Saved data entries
namespace Sys2Proof.Machine

/-! ## The shapes of the instructions

Rules over all instructions are proved shape by shape: instructions that share an operand form share one case. -/

/-- What an instruction does, with the values it takes from the state it starts in. -/
inductive Shape where
  | file (f : BitVec 7) (d : Dest) (fn : Byte → Alu)
  | skip (f : BitVec 7) (d : Dest) (fn : Byte → Byte)
  | test (f : BitVec 7) (b : BitVec 3) (want : Bool)
  | clear (f : BitVec 7)
  | store (f : BitVec 7)
  | literal (a : Alu)
  | nop
  | call (k : BitVec 11)
  | goto (k : BitVec 11)
  | ret
  | retlw (k : Byte)
  | retfie
  | clrwdt
  | sleep
  | option

/-- The shape of an instruction run in `s`. -/
def shapeOf (i : Instr) (s : State) : Shape :=
  match i with
  | .addwf f d => .file f d fun v => add s.w v
  | .andwf f d => .file f d fun v => withZ (s.w &&& v)
  | .comf f d => .file f d fun v => withZ (~~~v)
  | .decf f d => .file f d fun v => withZ (v - 1)
  | .incf f d => .file f d fun v => withZ (v + 1)
  | .iorwf f d => .file f d fun v => withZ (s.w ||| v)
  | .movf f d => .file f d withZ
  | .rlf f d => .file f d (rotateLeft s.c)
  | .rrf f d => .file f d (rotateRight s.c)
  | .subwf f d => .file f d fun v => sub v s.w
  | .swapf f d => .file f d fun v => plain (swapNibbles v)
  | .xorwf f d => .file f d fun v => withZ (s.w ^^^ v)
  | .bcf f b => .file f .toF fun v => plain (setBit v b.toNat false)
  | .bsf f b => .file f .toF fun v => plain (setBit v b.toNat true)
  | .decfsz f d => .skip f d fun v => v - 1
  | .incfsz f d => .skip f d fun v => v + 1
  | .btfsc f b => .test f b false
  | .btfss f b => .test f b true
  | .clrf f => .clear f
  | .movwf f => .store f
  | .clrw => .literal (withZ 0x00)
  | .addlw k => .literal (add s.w k)
  | .andlw k => .literal (withZ (s.w &&& k))
  | .iorlw k => .literal (withZ (s.w ||| k))
  | .movlw k => .literal (plain k)
  | .sublw k => .literal (sub k s.w)
  | .xorlw k => .literal (withZ (s.w ^^^ k))
  | .nop => .nop
  | .call k => .call k
  | .goto k => .goto k
  | .ret => .ret
  | .retlw k => .retlw k
  | .retfie => .retfie
  | .clrwdt => .clrwdt
  | .sleep => .sleep
  | .option => .option

/-- CLRF's effect (R204). -/
def clearFile (f : BitVec 7) (s : State) : State :=
  let s1 := fileWrite f 0x00 s
  finish (operandReg f s == .pcl) { s1 with status := clrfStatus (operandReg f s) s.status s1.status }

/-- SLEEP's effect (R271). -/
def goToSleep (s : State) : State :=
  if wake s then advance s
  else advance { clearWdt s with status := setToPd true false s.status, sleeping := true }

/-- The next state of an instruction of a shape. -/
def Shape.run (h : Shape) (s : State) : State :=
  match h with
  | .file f d fn => fileOp f d fn s
  | .skip f d fn => fileSkip f d fn s
  | .test f b want => bitSkip f b want s
  | .clear f => clearFile f s
  | .store f => finish (operandReg f s == .pcl) (fileWrite f s.w s)
  | .literal a => literalOp a s
  | .nop => advance s
  | .call k => jump (pageTarget k s) (push (s.pc + 1) s)
  | .goto k => jump (pageTarget k s) s
  | .ret => subroutineReturn s
  | .retlw k => subroutineReturn { s with w := k }
  | .retfie => interruptReturn s
  | .clrwdt => advance { clearWdt s with status := setToPd true true s.status }
  | .sleep => goToSleep s
  | .option => advance (memWrite .option s.w s)

/-- The register a shape stores to. -/
def Shape.storeReg (h : Shape) (s : State) : Option Reg :=
  match h with
  | .file f .toF _ | .skip f .toF _ | .clear f | .store f => some (operandReg f s)
  | .option => some .option
  | _ => none

/-- A shape that writes W. -/
def Shape.writesW : Shape → Bool
  | .file _ .toW _ | .skip _ .toW _ | .literal _ | .retlw _ => true
  | _ => false

/-- Every instruction answers the next state of its shape (R300). -/
theorem exec_eq_run (i : Instr) (s : State) : exec i s = .next ((shapeOf i s).run s) := by
  cases i <;> rfl

/-- What `exec` answers is the next state of the instruction's shape. -/
theorem exec_next_iff {i : Instr} {s t : State} : exec i s = .next t ↔ (shapeOf i s).run s = t := by
  rw [exec_eq_run, Host.Outcome.next.injEq]

theorem storeReg_eq_shape (i : Instr) (s : State) : storeReg i s = (shapeOf i s).storeReg s := by
  cases i with
  | addwf f d | andwf f d | comf f d | decf f d | decfsz f d | incf f d | incfsz f d | iorwf f d | movf f d | rlf f d
  | rrf f d | subwf f d | swapf f d | xorwf f d => cases d <;> rfl
  | _ => rfl

theorem writesW_eq_shape (i : Instr) (s : State) : writesW i = (shapeOf i s).writesW := by
  cases i with
  | addwf f d | andwf f d | comf f d | decf f d | decfsz f d | incf f d | incfsz f d | iorwf f d | movf f d | rlf f d
  | rrf f d | subwf f d | swapf f d | xorwf f d => cases d <;> rfl
  | _ => rfl
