/-- The writes of read-only registers and of reserved numbers, and the illegal command, with any data that is no command
word, set ILL and change nothing else (R95, R152, R153, R304). -/
def Obligations.IllegalAccessesSetIllOnly : Prop :=
  ∀ (data : Word) (s : State) (i : Instr),
    (i = .illcmd data ∧ i.wellFormed = true) ∨ i ∈ readOnlyWrites data ∨ i ∈ reservedWrites data →
      exec i s = .next { s with ill := true }

/-! ### Register reads -/

/-- STATUS, TIMELO, TIMEHI and BUFIDX, as numbers (R133 to R136; the word returned goes to `answers`, log 2). -/
def Obligations.StatusTimeIndexRead : Prop :=
  ∀ s : State,
    (∃ v : Word, exec .rdStatus s = .next { s with answers := s.answers ++ [v] } ∧
      v.toNat = s.ovf.toNat * 32 + s.ill.toNat * 16 + s.nosec.toNat * 8 + s.err.toNat * 4 + s.cv.toNat * 2 +
        s.dv.toNat) ∧
    (∃ v : Word, exec .rdTimelo s = .next { s with answers := s.answers ++ [v] } ∧
      v.toNat = s.time.toNat % 2 ^ 32) ∧
    (∃ v : Word, exec .rdTimehi s = .next { s with answers := s.answers ++ [v] } ∧
      v.toNat = s.time.toNat / 2 ^ 32) ∧
    exec .rdBufidx s = .next { s with answers := s.answers ++ [s.bufidx] }

/-- The length registers return the lengths, in every state of the invariant (R137, R138, R139; log 2, 7). -/
def Obligations.LengthsRead : Prop :=
  ∀ s : State, s.Inv →
    (∃ v : Word, exec .rdSeclen s = .next { s with answers := s.answers ++ [v] } ∧ v.toNat = s.sec.length) ∧
    (∃ v : Word, exec .rdKeylen s = .next { s with answers := s.answers ++ [v] } ∧ v.toNat = s.key.length) ∧
    (∃ v : Word, exec .rdMsglen s = .next { s with answers := s.answers ++ [v] } ∧ v.toNat = s.msg.length)

/-- The read-back registers return the element at BUFIDX, or 0x80000000 past the end (R140, R141, R142; log 2). -/
def Obligations.ReadBackAtIndex : Prop :=
  ∀ s : State, ∃ a b c : Word,
    exec .rdSecrd s = .next { s with answers := s.answers ++ [a] } ∧
    exec .rdKeyrd s = .next { s with answers := s.answers ++ [b] } ∧
    exec .rdMsgrd s = .next { s with answers := s.answers ++ [c] } ∧
    (∀ h : s.bufidx.toNat < s.sec.length, a.toNat = (s.sec[s.bufidx.toNat]).toNat) ∧
    (s.sec.length ≤ s.bufidx.toNat → a.toNat = 0x80000000) ∧
    (∀ h : s.bufidx.toNat < s.key.length, b.toNat = (s.key[s.bufidx.toNat]).toNat) ∧
    (s.key.length ≤ s.bufidx.toNat → b.toNat = 0x80000000) ∧
    (∀ h : s.bufidx.toNat < s.msg.length, c.toNat = (s.msg[s.bufidx.toNat]).toNat) ∧
    (s.msg.length ≤ s.bufidx.toNat → c.toNat = 0x80000000)

/-- H0 to H4 and W0 to W15 return their words (R143, R149; log 2). -/
def Obligations.ChainAndBlockWordsRead : Prop :=
  ∀ s : State,
    exec .rdH0 s = .next { s with answers := s.answers ++ [s.h[0]] } ∧
    exec .rdH1 s = .next { s with answers := s.answers ++ [s.h[1]] } ∧
    exec .rdH2 s = .next { s with answers := s.answers ++ [s.h[2]] } ∧
    exec .rdH3 s = .next { s with answers := s.answers ++ [s.h[3]] } ∧
    exec .rdH4 s = .next { s with answers := s.answers ++ [s.h[4]] } ∧
    ∀ i : Fin 16, exec (.rdW i) s = .next { s with answers := s.answers ++ [s.w[i]] }

/-- DIG0 to DIG4 return four digest bytes each, the first the most significant (R144; log 2). -/
def Obligations.DigestWordsRead : Prop :=
  ∀ s : State, ∃ v : Fin 5 → Word,
    (∀ k : Fin 5, (v k).toNat =
      (s.dig[4 * k.val]).toNat * 2 ^ 24 + (s.dig[4 * k.val + 1]).toNat * 2 ^ 16 +
        (s.dig[4 * k.val + 2]).toNat * 2 ^ 8 + (s.dig[4 * k.val + 3]).toNat) ∧
    exec .rdDig0 s = .next { s with answers := s.answers ++ [v 0] } ∧
    exec .rdDig1 s = .next { s with answers := s.answers ++ [v 1] } ∧
    exec .rdDig2 s = .next { s with answers := s.answers ++ [v 2] } ∧
    exec .rdDig3 s = .next { s with answers := s.answers ++ [v 3] } ∧
    exec .rdDig4 s = .next { s with answers := s.answers ++ [v 4] }

/-- OFFSET, VALUE, CODE and CODEBCD are returned zero-extended, within their ranges; the range of CODE is one of the
invariant (R145 to R148; log 2). -/
def Obligations.CodeRegistersRead : Prop :=
  ∀ s : State, ∃ o v c b : Word,
    exec .rdOffset s = .next { s with answers := s.answers ++ [o] } ∧ o.toNat = s.offset.toNat ∧ o.toNat ≤ 15 ∧
    exec .rdValue s = .next { s with answers := s.answers ++ [v] } ∧ v.toNat = s.value.toNat ∧ v.toNat ≤ 2 ^ 31 - 1 ∧
    exec .rdCode s = .next { s with answers := s.answers ++ [c] } ∧ c.toNat = s.code.toNat ∧
    (s.Inv → c.toNat ≤ 999999) ∧
    exec .rdCodebcd s = .next { s with answers := s.answers ++ [b] } ∧ b.toNat = s.codebcd.toNat

/-- Reads of write-only registers and of reserved numbers return zero and change nothing (R150, R151; log 2). -/
def Obligations.EmptyReadsReturnZero : Prop :=
  ∀ (s : State) (i : Instr), i ∈ writeOnlyReads ∨ i ∈ reservedReads →
    exec i s = .next { s with answers := s.answers ++ [0] }

/-- No read has a side effect on the block, and the same read at once again returns the same value (R74; log 2). -/
def Obligations.ReadsLeaveBlockAlone : Prop :=
  ∀ (x : Transaction) (s : State), x.wr = 0 → ∃ v : Word,
    exec (decode x) s = .next { s with answers := s.answers ++ [v] } ∧
    exec (decode x) { s with answers := s.answers ++ [v] } =
      .next { s with answers := s.answers ++ [v] ++ [v] }

/-! ### Base32 -/

/-- The value of each symbol as a number, and none outside the alphabet (R161); the bit string of the alphabet symbols in
their order, each group most significant bit first (R163); and the bytes cut from it, the first bit of each its bit 7,
what is left over dropped (R164). -/
def Obligations.SymbolValuesAndBitString : Prop :=
  (∀ c : Byte,
    (0x41 ≤ c.toNat → c.toNat ≤ 0x5A → ∃ v : BitVec 5, symbolValue c = some v ∧ v.toNat = c.toNat - 0x41) ∧
    (0x32 ≤ c.toNat → c.toNat ≤ 0x37 → ∃ v : BitVec 5, symbolValue c = some v ∧ v.toNat = c.toNat - 0x32 + 26) ∧
    (¬(0x41 ≤ c.toNat ∧ c.toNat ≤ 0x5A) → ¬(0x32 ≤ c.toNat ∧ c.toNat ≤ 0x37) → symbolValue c = none)) ∧
  ∀ s : List Byte,
    alphabetValues s = s.filterMap symbolValue ∧ (symbolBits s).length = 5 * alphabetCount s ∧
    (∀ j i : Nat, j < alphabetCount s → i < 5 →
      (symbolBits s).getD (5 * j + i) false = ((alphabetValues s).getD j 0).getLsbD (4 - i)) ∧
    (b32decodeByBits s).length = 5 * alphabetCount s / 8 ∧
    ∀ j i : Nat, j < (b32decodeByBits s).length → i < 8 →
      ((b32decodeByBits s).getD j 0).getLsbD (7 - i) = (symbolBits s).getD (8 * j + i) false

/-- The streaming form is the form by bit string, and NB is 0 to 7 at its end (R165). -/
def Obligations.StreamingDecodeEqualsBitString : Prop :=
  ∀ s : List Byte, b32decode s = b32decodeByBits s ∧ (b32run s).nb ≤ 7

/-- The length of the decoded key, and the number of bits left over (R166). -/
def Obligations.DecodedLength : Prop :=
  ∀ s : List Byte, (b32decode s).length = 5 * alphabetCount s / 8 ∧ (b32run s).nb = 5 * alphabetCount s % 8

/-- A symbol outside `A` to `Z` and `2` to `7` is skipped wherever it stands (R162). -/
def Obligations.OtherSymbolsSkipped : Prop :=
  ∀ (a b : List Byte) (c : Byte),
    ¬(0x41 ≤ c.toNat ∧ c.toNat ≤ 0x5A) → ¬(0x32 ≤ c.toNat ∧ c.toNat ≤ 0x37) →
      b32decode (a ++ c :: b) = b32decode (a ++ b)

/-- For bytes of a bit length that is a multiple of 40 there is exactly one sequence of alphabet symbols, of eight for
every five bytes, that decodes to them: decoding inverts encoding there, whatever encoder was used (R170). -/
def Obligations.WholeGroupsDecodeOnto : Prop :=
  ∀ b : List Byte, 8 * b.length % 40 = 0 →
    ∃! s : List Byte, 5 * s.length = 8 * b.length ∧ alphabetCount s = s.length ∧ b32decode s = b

/-- B32DEC replaces KEY by the decode of SEC and changes nothing else (R169) but ACC and NB, which are discarded (R36):
that this leaves them zero is the model's (DEDUCED, log 4). -/
def Obligations.B32decReplacesKey : Prop :=
  ∀ s : State, ∃ (k : List Byte) (g : Hidden),
    exec .b32dec s = .next { s with key := k, hid := g } ∧
    k = b32decodeByBits s.sec ∧ k.length = 5 * alphabetCount s.sec / 8 ∧
    g.acc = 0 ∧ g.nb = 0 ∧
    g.ws = s.hid.ws ∧ g.regs = s.hid.regs ∧ g.t = s.hid.t ∧ g.phase = s.hid.phase

/-! ### SHA-1 -/

/-- SHINIT loads the initial chaining value and changes nothing else (R182). -/
def Obligations.ShinitLoadsInitialValue : Prop :=
  ∀ s : State,
    exec .shinit s = .next { s with h := #v[0x67452301, 0xEFCDAB89, 0x98BADCFE, 0x10325476, 0xC3D2E1F0] }

/-- SHBLK compresses the block in W into H, with W kept, and writes no flag and no other register but WS, A to E, T
(R188, R189). -/
def Obligations.ShblkCompresses : Prop :=
  ∀ s : State, ∃ (h : Vector Word 5) (g : Hidden),
    exec .shblk s = .next { s with h := h, hid := g } ∧
    (let r := rounds (schedule s.w) ⟨s.h[0], s.h[1], s.h[2], s.h[3], s.h[4]⟩ 80 (Nat.le_refl 80)
     h[0] = s.h[0] + r.a ∧ h[1] = s.h[1] + r.b ∧ h[2] = s.h[2] + r.c ∧ h[3] = s.h[3] + r.d ∧ h[4] = s.h[4] + r.e) ∧
    g.acc = s.hid.acc ∧ g.nb = s.hid.nb ∧ g.phase = s.hid.phase

/-- The round function and the round constant over the four ranges, bit by bit and as numbers (R185, R186), and the left
rotation they are used with (R11): bit `i` of `rotl32 x n` is bit `i − n`, modulo 32. -/
def Obligations.RoundFunctionAndConstant : Prop :=
  (∀ t : Nat,
    (t < 20 → roundConstant t = 0x5A827999) ∧ (20 ≤ t → t < 40 → roundConstant t = 0x6ED9EBA1) ∧
    (40 ≤ t → t < 60 → roundConstant t = 0x8F1BBCDC) ∧ (60 ≤ t → t < 80 → roundConstant t = 0xCA62C1D6)) ∧
  (∀ (t : Nat) (x y z : Word) (i : Fin 32),
    (t < 20 → (roundFunction t x y z)[i] = if x[i] then y[i] else z[i]) ∧
    (20 ≤ t → t < 40 → (roundFunction t x y z)[i].toNat = (x[i].toNat + y[i].toNat + z[i].toNat) % 2) ∧
    (40 ≤ t → t < 60 → (roundFunction t x y z)[i] = decide (2 ≤ x[i].toNat + y[i].toNat + z[i].toNat)) ∧
    (60 ≤ t → t < 80 → (roundFunction t x y z)[i].toNat = (x[i].toNat + y[i].toNat + z[i].toNat) % 2)) ∧
  ∀ (x : Word) (n i : Fin 32), (rotl32 x n)[i] = x[(i.val + 32 - n.val) % 32]'(Nat.mod_lt _ (by decide))

/-- The eighty rounds: none leaves the registers as they are, and round `n` takes the five registers after the rounds
before it to the five after it (R187); `compress` starts them from the chaining value and adds that to their result
(R188). -/
def Obligations.RoundsStepByStep : Prop :=
  (∀ (ws : Vector Word 80) (r : Regs), rounds ws r 0 (Nat.zero_le 80) = r ∧
    ∀ (n : Nat) (hn : n < 80),
      let p := rounds ws r n (Nat.le_of_lt hn)
      let q := rounds ws r (n + 1) hn
      q.a.toNat = ((rotl32 p.a 5).toNat + (roundFunction n p.b p.c p.d).toNat + p.e.toNat + (roundConstant n).toNat +
        ws[n].toNat) % 2 ^ 32 ∧
      q.b = p.a ∧ q.c = rotl32 p.b 30 ∧ q.d = p.c ∧ q.e = p.d) ∧
  ∀ (h : Vector Word 5) (w : Vector Word 16),
    let r := rounds (schedule w) ⟨h[0], h[1], h[2], h[3], h[4]⟩ 80 (Nat.le_refl 80)
    compress h w = #v[h[0] + r.a, h[1] + r.b, h[2] + r.c, h[3] + r.d, h[4] + r.e]

/-- The message schedule: the block's words, then the recurrence (R184). -/
def Obligations.ScheduleRecurrence : Prop :=
  ∀ w : Vector Word 16,
    (∀ (j : Nat) (hj : j < 16), (schedule w)[j] = w[j]) ∧
    (∀ (j : Nat) (hj : j < 80), 16 ≤ j → (schedule w)[j] =
      rotl32 ((schedule w)[j - 3] ^^^ (schedule w)[j - 8] ^^^ (schedule w)[j - 14] ^^^ (schedule w)[j - 16]) 1)

/-- The schedule with sixteen words in a circular buffer gives the same words (R197). -/
def Obligations.CircularScheduleAgrees : Prop :=
  ∀ (w : Vector Word 16) (t : Nat) (ht : t < 80), circularWord w t = (schedule w)[t]

/-- The shape of the padded message: its four parts, the least number of zero bytes, and a whole number of blocks
(R190, R191), for every length whose bit length fits 64 bits (R192). -/
def Obligations.PaddingShape : Prop :=
  ∀ m : List Byte, 8 * m.length < 2 ^ 64 → ∃ (z : Nat) (len : List Byte),
    pad m = m ++ [0x80] ++ List.replicate z 0x00 ++ len ∧
    (m.length + 1 + z) % 64 = 56 ∧ (∀ z' < z, (m.length + 1 + z') % 64 ≠ 56) ∧
    len.length = 8 ∧ (∀ i : Fin 8, (len.getD i 0).toNat = 8 * m.length / 2 ^ (56 - 8 * i.val) % 2 ^ 8) ∧
    (pad m).length = 64 * ((m.length + 8) / 64 + 1)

• [What you should do] Wherever the line holding "invariant (R145 to R148; log 2). -/" falls in the entries above, copy exactly from it through the line holding "i ∈ reservedReads →", inclusive, and add nothing.

• [Written response]
invariant (R145 to R148; log 2). -/
def Obligations.CodeRegistersRead : Prop :=
  ∀ s : State, ∃ o v c b : Word,
    exec .rdOffset s = .next { s with answers := s.answers ++ [o] } ∧ o.toNat = s.offset.toNat ∧ o.toNat ≤ 15 ∧
    exec .rdValue s = .next { s with answers := s.answers ++ [v] } ∧ v.toNat = s.value.toNat ∧ v.toNat ≤ 2 ^ 31 - 1 ∧
    exec .rdCode s = .next { s with answers := s.answers ++ [c] } ∧ c.toNat = s.code.toNat ∧
    (s.Inv → c.toNat ≤ 999999) ∧
    exec .rdCodebcd s = .next { s with answers := s.answers ++ [b] } ∧ b.toNat = s.codebcd.toNat

/-- Reads of write-only registers and of reserved numbers return zero and change nothing (R150, R151; log 2). -/
def Obligations.EmptyReadsReturnZero : Prop :=
  ∀ (s : State) (i : Instr), i ∈ writeOnlyReads ∨ i ∈ reservedReads →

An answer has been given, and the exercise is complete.